*** EXTRACTED RECORDS Section Begins ***
-- ==== Sys2Proof/Machine/Flags.lean ====
section
/-! DEFINITION. Condition outputs. The block has NO status flags or condition codes (10_state.md R26): the only condition outputs
are the tag of a result, its error code and the validator's verdict. Beside them stand the numbers of the error codes and the two
tables that say what a result of an operation can be (10_state.md R25, R27; 60_exceptions.md R300). -/

namespace Sys2Proof.Machine

/-- The tag of a result: true for `Ok` (R26). -/
def isOk : Result → Bool
  | .err _ => false
  | _ => true

/-- The error code of a result (R26). -/
def errorOf : Result → Option ErrorCode
  | .err e => some e
  | _ => none

/-- The validator's Bool (R26). -/
def verdictOf : Result → Option Bool
  | .verdict b => some b
  | _ => none

/-- The column "code" of 60_exceptions.md R300. -/
def errorNumber : ErrorCode → Nat
  | .invalidQuantity => 1
  | .illegalValue => 2
  | .fieldOverflow => 3
  | .notABit => 4
  | .shortPayload => 5
  | .lengthMismatch => 6
  | .badDigitString => 7
  | .negativeInput => 8
  | .undefinedCommand => 9

/-- The four kinds of `Ok` (10_state.md R25). -/
inductive ResultKind where
  | bytes
  | verdict
  | bits32
  | digits
deriving DecidableEq, Repr

/-- The kind of an `Ok` result; none for an `Err`. -/
def kindOf : Result → Option ResultKind
  | .bytes _ => some .bytes
  | .verdict _ => some .verdict
  | .bits32 _ => some .bits32
  | .digits _ => some .digits
  | .err _ => none

/-- The column "result" of 10_state.md R27. -/
def resultKind : Op → ResultKind
  | .val => .verdict
  | .b2f => .bits32
  | .f2b | .i2b => .digits
  | .reqRc | .reqRdi | .reqRhr | .reqRir | .reqWsc | .reqWsr | .reqWmc | .reqWmr
  | .rspRc | .rspRdi | .rspRhr | .rspRir | .rspWsc | .rspWsr | .rspWmc | .rspWmr
  | .exc | .pack => .bytes

/-- The column "raised by" of 60_exceptions.md R300, read by operation. -/
def raises : Op → List ErrorCode
  | .reqRc | .reqRdi | .reqRhr | .reqRir => [.invalidQuantity, .fieldOverflow]
  | .reqWsc => [.illegalValue, .fieldOverflow]
  | .reqWsr => [.fieldOverflow]
  | .reqWmc => [.invalidQuantity, .fieldOverflow, .notABit]
  | .reqWmr => [.invalidQuantity, .fieldOverflow]
  | .rspRc | .rspRdi => [.fieldOverflow, .notABit]
  | .rspRhr | .rspRir => [.invalidQuantity, .lengthMismatch, .fieldOverflow]
  | .rspWsc | .rspWsr => [.fieldOverflow, .shortPayload]
  | .rspWmc | .rspWmr => [.fieldOverflow]
  | .val => []
  | .exc => [.fieldOverflow]
  | .pack => [.notABit]
  | .f2b => []
  | .b2f => [.badDigitString]
  | .i2b => [.negativeInput]

end Sys2Proof.Machine
end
*** EXTRACTED RECORDS Section Ends ***
● EXERCISE DETAILS:
Retype all of the entries. Keep each one exactly as written.

● TASK RESPONSE:
-- ==== Sys2Proof/Machine/Flags.lean ====
section
/-! DEFINITION. Condition outputs. The block has NO status flags or condition codes (10_state.md R26): the only condition outputs
are the tag of a result, its error code and the validator's verdict. Beside them stand the numbers of the error codes and the two
tables that say what a result of an operation can be (10_state.md R25, R27; 60_exceptions.md R300). -/

namespace Sys2Proof.Machine

/-- The tag of a result: true for `Ok` (R26). -/
def isOk : Result → Bool
  | .err _ => false
  | _ => true

/-- The error code of a result (R26). -/
def errorOf : Result → Option ErrorCode
  | .err e => some e
  | _ => none

/-- The validator's Bool (R26). -/
def verdictOf : Result → Option Bool
  | .verdict b => some b
  | _ => none

/-- The column "code" of 60_exceptions.md R300. -/
def errorNumber : ErrorCode → Nat
  | .invalidQuantity => 1
  | .illegalValue => 2
  | .fieldOverflow => 3
  | .notABit => 4
  | .shortPayload => 5
  | .lengthMismatch => 6
  | .badDigitString => 7
  | .negativeInput => 8
  | .undefinedCommand => 9

/-- The four kinds of `Ok` (10_state.md R25). -/
inductive ResultKind where
  | bytes
  | verdict
  | bits32
  | digits
deriving DecidableEq, Repr

/-- The kind of an `Ok` result; none for an `Err`. -/
def kindOf : Result → Option ResultKind
  | .bytes _ => some .bytes
  | .verdict _ => some .verdict
  | .bits32 _ => some .bits32
  | .digits _ => some .digits
  | .err _ => none

/-- The column "result" of 10_state.md R27. -/
def resultKind : Op → ResultKind
  | .val => .verdict
  | .b2f => .bits32
  | .f2b | .i2b => .digits
  | .reqRc | .reqRdi | .reqRhr | .reqRir | .reqWsc | .reqWsr | .reqWmc | .reqWmr
  | .rspRc | .rspRdi | .rspRhr | .rspRir | .rspWsc | .rspWsr | .rspWmc | .rspWmr
  | .exc | .pack => .bytes

/-- The column "raised by" of 60_exceptions.md R300, read by operation. -/
def raises : Op → List ErrorCode
  | .reqRc | .reqRdi | .reqRhr | .reqRir => [.invalidQuantity, .fieldOverflow]
  | .reqWsc => [.illegalValue, .fieldOverflow]
  | .reqWsr => [.fieldOverflow]
  | .reqWmc => [.invalidQuantity, .fieldOverflow, .notABit]
  | .reqWmr => [.invalidQuantity, .fieldOverflow]
  | .rspRc | .rspRdi => [.fieldOverflow, .notABit]
  | .rspRhr | .rspRir => [.invalidQuantity, .lengthMismatch, .fieldOverflow]
  | .rspWsc | .rspWsr => [.fieldOverflow, .shortPayload]
  | .rspWmc | .rspWmr => [.fieldOverflow]
  | .val => []
  | .exc => [.fieldOverflow]
  | .pack => [.notABit]
  | .f2b => []
  | .b2f => [.badDigitString]
  | .i2b => [.negativeInput]

end Sys2Proof.Machine
end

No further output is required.